Reproduce word for word, from the entries below, the line with "Sys2Proof.Machine.execClrB b cc s", the line with "Sys2Proof.Machine.execChngReg v r s", and every line between them, and nothing more.

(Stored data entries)

◇ ◇ ◇ ◇ ◇

-- ==== Sys2Proof/Machine/Dispatch.lean ====
section
/-! DEFINITION. One arm for each constructor of `Instr`, each a call of its own meaning. `exec` runs an instruction
whose words the pc has already passed (spec/10_state.md R32). -/

namespace Sys2Proof.Machine

def exec (i : Instr) (s : State) : Host.Outcome State Fault Refusal :=
  match i with
  | .orDirect a d => Sys2Proof.Machine.execOrDirect a d s
  | .orInd a n m => Sys2Proof.Machine.execOrInd a n m s
  | .orReg a r => Sys2Proof.Machine.execOrReg a r s
  | .andDirect a d => Sys2Proof.Machine.execAndDirect a d s
  | .andInd a n m => Sys2Proof.Machine.execAndInd a n m s
  | .andReg a r => Sys2Proof.Machine.execAndReg a r s
  | .xorDirect a d => Sys2Proof.Machine.execXorDirect a d s
  | .xorInd a n m => Sys2Proof.Machine.execXorInd a n m s
  | .xorReg a r => Sys2Proof.Machine.execXorReg a r s
  | .addDirect a d => Sys2Proof.Machine.execAddDirect a d s
  | .addInd a n m => Sys2Proof.Machine.execAddInd a n m s
  | .addReg a r => Sys2Proof.Machine.execAddReg a r s
  | .tst0AccDirect a d => Sys2Proof.Machine.execTst0AccDirect a d s
  | .tst0AccInd a n m => Sys2Proof.Machine.execTst0AccInd a n m s
  | .tst0AccReg a r => Sys2Proof.Machine.execTst0AccReg a r s
  | .tst1AccDirect a d => Sys2Proof.Machine.execTst1AccDirect a d s
  | .tst1AccInd a n m => Sys2Proof.Machine.execTst1AccInd a n m s
  | .tst1AccReg a r => Sys2Proof.Machine.execTst1AccReg a r s
  | .cmpDirect a d => Sys2Proof.Machine.execCmpDirect a d s
  | .cmpInd a n m => Sys2Proof.Machine.execCmpInd a n m s
  | .cmpReg a r => Sys2Proof.Machine.execCmpReg a r s
  | .subDirect a d => Sys2Proof.Machine.execSubDirect a d s
  | .subInd a n m => Sys2Proof.Machine.execSubInd a n m s
  | .subReg a r => Sys2Proof.Machine.execSubReg a r s
  | .msuDirect a d => Sys2Proof.Machine.execMsuDirect a d s
  | .msuInd a n m => Sys2Proof.Machine.execMsuInd a n m s
  | .msuReg a r => Sys2Proof.Machine.execMsuReg a r s
  | .addhDirect a d => Sys2Proof.Machine.execAddhDirect a d s
  | .addhInd a n m => Sys2Proof.Machine.execAddhInd a n m s
  | .addhReg a r => Sys2Proof.Machine.execAddhReg a r s
  | .addlDirect a d => Sys2Proof.Machine.execAddlDirect a d s
  | .addlInd a n m => Sys2Proof.Machine.execAddlInd a n m s
  | .addlReg a r => Sys2Proof.Machine.execAddlReg a r s
  | .subhDirect a d => Sys2Proof.Machine.execSubhDirect a d s
  | .subhInd a n m => Sys2Proof.Machine.execSubhInd a n m s
  | .subhReg a r => Sys2Proof.Machine.execSubhReg a r s
  | .sublDirect a d => Sys2Proof.Machine.execSublDirect a d s
  | .sublInd a n m => Sys2Proof.Machine.execSublInd a n m s
  | .sublReg a r => Sys2Proof.Machine.execSublReg a r s
  | .sqrDirect d => Sys2Proof.Machine.execSqrDirect d s
  | .sqrInd n m => Sys2Proof.Machine.execSqrInd n m s
  | .sqrReg r => Sys2Proof.Machine.execSqrReg r s
  | .sqraDirect a d => Sys2Proof.Machine.execSqraDirect a d s
  | .sqraInd a n m => Sys2Proof.Machine.execSqraInd a n m s
  | .sqraReg a r => Sys2Proof.Machine.execSqraReg a r s
  | .cmpuDirect a d => Sys2Proof.Machine.execCmpuDirect a d s
  | .cmpuInd a n m => Sys2Proof.Machine.execCmpuInd a n m s
  | .cmpuReg a r => Sys2Proof.Machine.execCmpuReg a r s
  | .orShort a v => Sys2Proof.Machine.execOrShort a v s
  | .orLong a v => Sys2Proof.Machine.execOrLong a v s
  | .orRbShort a o => Sys2Proof.Machine.execOrRbShort a o s
  | .orRbLong a o => Sys2Proof.Machine.execOrRbLong a o s
  | .orLongDirect a addr => Sys2Proof.Machine.execOrLongDirect a addr s
  | .andShort a v => Sys2Proof.Machine.execAndShort a v s
  | .andLong a v => Sys2Proof.Machine.execAndLong a v s
  | .andRbShort a o => Sys2Proof.Machine.execAndRbShort a o s
  | .andRbLong a o => Sys2Proof.Machine.execAndRbLong a o s
  | .andLongDirect a addr => Sys2Proof.Machine.execAndLongDirect a addr s
  | .xorShort a v => Sys2Proof.Machine.execXorShort a v s
  | .xorLong a v => Sys2Proof.Machine.execXorLong a v s
  | .xorRbShort a o => Sys2Proof.Machine.execXorRbShort a o s
  | .xorRbLong a o => Sys2Proof.Machine.execXorRbLong a o s
  | .xorLongDirect a addr => Sys2Proof.Machine.execXorLongDirect a addr s
  | .addShort a v => Sys2Proof.Machine.execAddShort a v s
  | .addLong a v => Sys2Proof.Machine.execAddLong a v s
  | .addRbShort a o => Sys2Proof.Machine.execAddRbShort a o s
  | .addRbLong a o => Sys2Proof.Machine.execAddRbLong a o s
  | .addLongDirect a addr => Sys2Proof.Machine.execAddLongDirect a addr s
  | .cmpShort a v => Sys2Proof.Machine.execCmpShort a v s
  | .cmpLong a v => Sys2Proof.Machine.execCmpLong a v s
  | .cmpRbShort a o => Sys2Proof.Machine.execCmpRbShort a o s
  | .cmpRbLong a o => Sys2Proof.Machine.execCmpRbLong a o s
  | .cmpLongDirect a addr => Sys2Proof.Machine.execCmpLongDirect a addr s
  | .subShort a v => Sys2Proof.Machine.execSubShort a v s
  | .subLong a v => Sys2Proof.Machine.execSubLong a v s
  | .subRbShort a o => Sys2Proof.Machine.execSubRbShort a o s
  | .subRbLong a o => Sys2Proof.Machine.execSubRbLong a o s
  | .subLongDirect a addr => Sys2Proof.Machine.execSubLongDirect a addr s
  | .shrA a cc => Sys2Proof.Machine.execShrA a cc s
  | .shr4A a cc => Sys2Proof.Machine.execShr4A a cc s
  | .shlA a cc => Sys2Proof.Machine.execShlA a cc s
  | .shl4A a cc => Sys2Proof.Machine.execShl4A a cc s
  | .rorA a cc => Sys2Proof.Machine.execRorA a cc s
  | .rolA a cc => Sys2Proof.Machine.execRolA a cc s
  | .clrA a cc => Sys2Proof.Machine.execClrA a cc s
  | .notA a cc => Sys2Proof.Machine.execNotA a cc s
  | .negA a cc => Sys2Proof.Machine.execNegA a cc s
  | .rndA a cc => Sys2Proof.Machine.execRndA a cc s
  | .pacrA a cc => Sys2Proof.Machine.execPacrA a cc s
  | .clrrA a cc => Sys2Proof.Machine.execClrrA a cc s
  | .incA a cc => Sys2Proof.Machine.execIncA a cc s
  | .decA a cc => Sys2Proof.Machine.execDecA a cc s
  | .copyA a cc => Sys2Proof.Machine.execCopyA a cc s
  | .shrB b cc => Sys2Proof.Machine.execShrB b cc s
  | .shr4B b cc => Sys2Proof.Machine.execShr4B b cc s
  | .shlB b cc => Sys2Proof.Machine.execShlB b cc s
  | .shl4B b cc => Sys2Proof.Machine.execShl4B b cc s
  | .rorB b cc => Sys2Proof.Machine.execRorB b cc s
  | .rolB b cc => Sys2Proof.Machine.execRolB b cc s
  | .clrB b cc => Sys2Proof.Machine.execClrB b cc s
  | .norm a n m => Sys2Proof.Machine.execNorm a n m s
  | .divs a d => Sys2Proof.Machine.execDivs a d s
  | .setInd v n m => Sys2Proof.Machine.execSetInd v n m s
  | .setReg v r => Sys2Proof.Machine.execSetReg v r s
  | .setDirect v d => Sys2Proof.Machine.execSetDirect v d s
  | .rstInd v n m => Sys2Proof.Machine.execRstInd v n m s
  | .rstReg v r => Sys2Proof.Machine.execRstReg v r s
  | .rstDirect v d => Sys2Proof.Machine.execRstDirect v d s
  | .chngInd v n m => Sys2Proof.Machine.execChngInd v n m s
  | .chngReg v r => Sys2Proof.Machine.execChngReg v r s
  | .chngDirect v d => Sys2Proof.Machine.execChngDirect v d s
  | .addvInd v n m => Sys2Proof.Machine.execAddvInd v n m s
  | .addvReg v r => Sys2Proof.Machine.execAddvReg v r s
  | .addvDirect v d => Sys2Proof.Machine.execAddvDirect v d s
  | .tst0LongInd v n m => Sys2Proof.Machine.execTst0LongInd v n m s
  | .tst0LongReg v r => Sys2Proof.Machine.execTst0LongReg v r s
  | .tst0LongDirect v d => Sys2Proof.Machine.execTst0LongDirect v d s
  | .tst1LongInd v n m => Sys2Proof.Machine.execTst1LongInd v n m s
  | .tst1LongReg v r => Sys2Proof.Machine.execTst1LongReg v r s
  | .tst1LongDirect v d => Sys2Proof.Machine.execTst1LongDirect v d s
  | .cmpvInd v n m => Sys2Proof.Machine.execCmpvInd v n m s
  | .cmpvReg v r => Sys2Proof.Machine.execCmpvReg v r s
  | .cmpvDirect v d => Sys2Proof.Machine.execCmpvDirect v d s
  | .subvInd v n m => Sys2Proof.Machine.execSubvInd v n m s
  | .subvReg v r => Sys2Proof.Machine.execSubvReg v r s
  | .subvDirect v d => Sys2Proof.Machine.execSubvDirect v d s
  | .maxd a strict m => Sys2Proof.Machine.execMaxd a strict m s
  | .max a strict m => Sys2Proof.Machine.execMax a strict m s
  | .min a strict m => Sys2Proof.Machine.execMin a strict m s
  | .lim src dst => Sys2Proof.Machine.execLim src dst s
  | .mpyInd n m => Sys2Proof.Machine.execMpyInd n m s
  | .mpyReg r => Sys2Proof.Machine.execMpyReg r s
  | .mpyDual j mj k mi => Sys2Proof.Machine.execMpyDual j mj k mi s
  | .mpyLong n m v => Sys2Proof.Machine.execMpyLong n m v s
  | .mpysuInd n m => Sys2Proof.Machine.execMpysuInd n m s
  | .mpysuReg r => Sys2Proof.Machine.execMpysuReg r s
  | .mpysuDual j mj k mi => Sys2Proof.Machine.execMpysuDual j mj k mi s
  | .mpysuLong n m v => Sys2Proof.Machine.execMpysuLong n m v s
  | .macInd a n m => Sys2Proof.Machine.execMacInd a n m s
  | .macReg a r => Sys2Proof.Machine.execMacReg a r s
  | .macDual a j mj k mi => Sys2Proof.Machine.execMacDual a j mj k mi s
  | .macLong a n m v => Sys2Proof.Machine.execMacLong a n m v s
  | .macusInd a n m => Sys2Proof.Machine.execMacusInd a n m s
  | .macusReg a r => Sys2Proof.Machine.execMacusReg a r s
  | .macusDual a j mj k mi => Sys2Proof.Machine.execMacusDual a j mj k mi s
  | .macusLong a n m v => Sys2Proof.Machine.execMacusLong a n m v s
  | .maaInd a n m => Sys2Proof.Machine.execMaaInd a n m s
  | .maaReg a r => Sys2Proof.Machine.execMaaReg a r s
  | .maaDual a j mj k mi => Sys2Proof.Machine.execMaaDual a j mj k mi s
  | .maaLong a n m v => Sys2Proof.Machine.execMaaLong a n m v s
  | .macuuInd a n m => Sys2Proof.Machine.execMacuuInd a n m s
  | .macuuReg a r => Sys2Proof.Machine.execMacuuReg a r s
  | .macuuDual a j mj k mi => Sys2Proof.Machine.execMacuuDual a j mj k mi s
  | .macuuLong a n m v => Sys2Proof.Machine.execMacuuLong a n m v s
  | .macsuInd a n m => Sys2Proof.Machine.execMacsuInd a n m s
  | .macsuReg a r => Sys2Proof.Machine.execMacsuReg a r s
  | .macsuDual a j mj k mi => Sys2Proof.Machine.execMacsuDual a j mj k mi s
  | .macsuLong a n m v => Sys2Proof.Machine.execMacsuLong a n m v s
  | .maasuInd a n m => Sys2Proof.Machine.execMaasuInd a n m s
  | .maasuReg a r => Sys2Proof.Machine.execMaasuReg a r s
  | .maasuDual a j mj k mi => Sys2Proof.Machine.execMaasuDual a j mj k mi s
  | .maasuLong a n m v => Sys2Proof.Machine.execMaasuLong a n m v s
  | .mpyDirect d => Sys2Proof.Machine.execMpyDirect d s
  | .macDirect a d => Sys2Proof.Machine.execMacDirect a d s
  | .maaDirect a d => Sys2Proof.Machine.execMaaDirect a d s
  | .macsuDirect a d => Sys2Proof.Machine.execMacsuDirect a d s
  | .mpyi v => Sys2Proof.Machine.execMpyi v s
  | .msuLong a n m v => Sys2Proof.Machine.execMsuLong a n m v s
  | .msuDual a j mj k mi => Sys2Proof.Machine.execMsuDual a j mj k mi s
  | .tstbInd n m k => Sys2Proof.Machine.execTstbInd n m k s
  | .tstbReg r k => Sys2Proof.Machine.execTstbReg r k s
  | .tstbDirect d k => Sys2Proof.Machine.execTstbDirect d k s
  | .shfc src dst cc => Sys2Proof.Machine.execShfc src dst cc s
  | .shfi src dst v => Sys2Proof.Machine.execShfi src dst v s
  | .expInd n m dst => Sys2Proof.Machine.execExpInd n m dst s
  | .expReg r dst => Sys2Proof.Machine.execExpReg r dst s
  | .expAcc b dst => Sys2Proof.Machine.execExpAcc b dst s
  | .movRegReg src dst => Sys2Proof.Machine.execMovRegReg src dst s
  | .movAccAcc src dst => Sys2Proof.Machine.execMovAccAcc src dst s
  | .movAccDvm src => Sys2Proof.Machine.execMovAccDvm src s
  | .movAccX src => Sys2Proof.Machine.execMovAccX src s
  | .movRegB r b => Sys2Proof.Machine.execMovRegB r b s
  | .movRegMixp r => Sys2Proof.Machine.execMovRegMixp r s
  | .movRegInd r n m => Sys2Proof.Machine.execMovRegInd r n m s
  | .movMixpReg r => Sys2Proof.Machine.execMovMixpReg r s
  | .movSpecAcc src acc => Sys2Proof.Machine.execMovSpecAcc src acc s
  | .movIcrAcc acc => Sys2Proof.Machine.execMovIcrAcc acc s
  | .movIndReg n m r => Sys2Proof.Machine.execMovIndReg n m r s
  | .movIndB n m b => Sys2Proof.Machine.execMovIndB n m b s
  | .movSpReg r => Sys2Proof.Machine.execMovSpReg r s
  | .movRnDirect n d => Sys2Proof.Machine.execMovRnDirect n d s
  | .movHalfDirect acc h d => Sys2Proof.Machine.execMovHalfDirect acc h d s
  | .movDirectRn d n => Sys2Proof.Machine.execMovDirectRn d n s
  | .movDirectAcc d acc => Sys2Proof.Machine.execMovDirectAcc d acc s
  | .movDirectHalf d acc h => Sys2Proof.Machine.execMovDirectHalf d acc h s
  | .movDirectHighEu d a => Sys2Proof.Machine.execMovDirectHighEu d a s
  | .movDirectSv d => Sys2Proof.Machine.execMovDirectSv d s
  | .movSvDirect d => Sys2Proof.Machine.execMovSvDirect d s
  | .movLongDirectA addr a => Sys2Proof.Machine.execMovLongDirectA addr a s
  | .movALongDirect a addr => Sys2Proof.Machine.execMovALongDirect a addr s
  | .movLongReg v r => Sys2Proof.Machine.execMovLongReg v r s
  | .movLongB v b => Sys2Proof.Machine.execMovLongB v b s
  | .movShortHalf v a h => Sys2Proof.Machine.execMovShortHalf v a h s
  | .movShortRn v n => Sys2Proof.Machine.execMovShortRn v n s
  | .movShortExt v k => Sys2Proof.Machine.execMovShortExt v k s
  | .movShortSv v => Sys2Proof.Machine.execMovShortSv v s
  | .movRegIcr r => Sys2Proof.Machine.execMovRegIcr r s
  | .movShortIcr v => Sys2Proof.Machine.execMovShortIcr v s
  | .movRbShortA o a => Sys2Proof.Machine.execMovRbShortA o a s
  | .movARbShort a o => Sys2Proof.Machine.execMovARbShort a o s
  | .movRbLongA o a => Sys2Proof.Machine.execMovRbLongA o a s
  | .movARbLong a o => Sys2Proof.Machine.execMovARbLong a o s
  | .movpAccReg a r => Sys2Proof.Machine.execMovpAccReg a r s
  | .movpIndInd n m k mi => Sys2Proof.Machine.execMovpIndInd n m k mi s
  | .movsReg r acc => Sys2Proof.Machine.execMovsReg r acc s
  | .movsInd n m acc => Sys2Proof.Machine.execMovsInd n m acc s
  | .movsDirect d acc => Sys2Proof.Machine.execMovsDirect d acc s
  | .movsi n acc v => Sys2Proof.Machine.execMovsi n acc v s
  | .movrReg r a => Sys2Proof.Machine.execMovrReg r a s
  | .movrInd n m a => Sys2Proof.Machine.execMovrInd n m a s
  | .pushReg r => Sys2Proof.Machine.execPushReg r s
  | .pushLong v => Sys2Proof.Machine.execPushLong v s
  | .pop r => Sys2Proof.Machine.execPop r s
  | .swap opt => Sys2Proof.Machine.execSwap opt s
  | .banke k => Sys2Proof.Machine.execBanke k s
  | .movd k mi j mj => Sys2Proof.Machine.execMovd k mi j mj s
  | .repReg r => Sys2Proof.Machine.execRepReg r s
  | .repShort v => Sys2Proof.Machine.execRepShort v s
  | .bkrepShort v addr => Sys2Proof.Machine.execBkrepShort v addr s
  | .bkrepReg r addr => Sys2Proof.Machine.execBkrepReg r addr s
  | .br addr cc => Sys2Proof.Machine.execBr addr cc s
  | .brr o cc => Sys2Proof.Machine.execBrr o cc s
  | .call addr cc => Sys2Proof.Machine.execCall addr cc s
  | .callr o cc => Sys2Proof.Machine.execCallr o cc s
  | .calla a => Sys2Proof.Machine.execCalla a s
  | .ret cc => Sys2Proof.Machine.execRet cc s
  | .reti cc ctx => Sys2Proof.Machine.execReti cc ctx s
  | .cntx restore => Sys2Proof.Machine.execCntx restore s
  | .rets v => Sys2Proof.Machine.execRets v s
  | .modr n m dmod => Sys2Proof.Machine.execModr n m dmod s
  | .loadPage v => Sys2Proof.Machine.execLoadPage v s
  | .loadMod j v => Sys2Proof.Machine.execLoadMod j v s
  | .loadStep j v => Sys2Proof.Machine.execLoadStep j v s
  | .loadPs v => Sys2Proof.Machine.execLoadPs v s
  | .brk => Sys2Proof.Machine.execBrk s
  | .retd => Sys2Proof.Machine.execRetd s
  | .retid => Sys2Proof.Machine.execRetid s
  | .nop => Sys2Proof.Machine.execNop s
  | .eint => Sys2Proof.Machine.execEint s
  | .dint => Sys2Proof.Machine.execDint s
  | .trap => Sys2Proof.Machine.execTrap s

end Sys2Proof.Machine
end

◇ ◇ ◇ ◇ ◇

▶ SOLUTION BELOW:
  | .clrB b cc => Sys2Proof.Machine.execClrB b cc s
  | .norm a n m => Sys2Proof.Machine.execNorm a n m s
  | .divs a d => Sys2Proof.Machine.execDivs a d s
  | .setInd v n m => Sys2Proof.Machine.execSetInd v n m s
  | .setReg v r => Sys2Proof.Machine.execSetReg v r s
  | .setDirect v d => Sys2Proof.Machine.execSetDirect v d s
  | .rstInd v n m => Sys2Proof.Machine.execRstInd v n m s
  | .rstReg v r => Sys2Proof.Machine.execRstReg v r s
  | .rstDirect v d => Sys2Proof.Machine.execRstDirect v d s
  | .chngInd v n m => Sys2Proof.Machine.execChngInd v n m s
  | .chngReg v r => Sys2Proof.Machine.execChngReg v r s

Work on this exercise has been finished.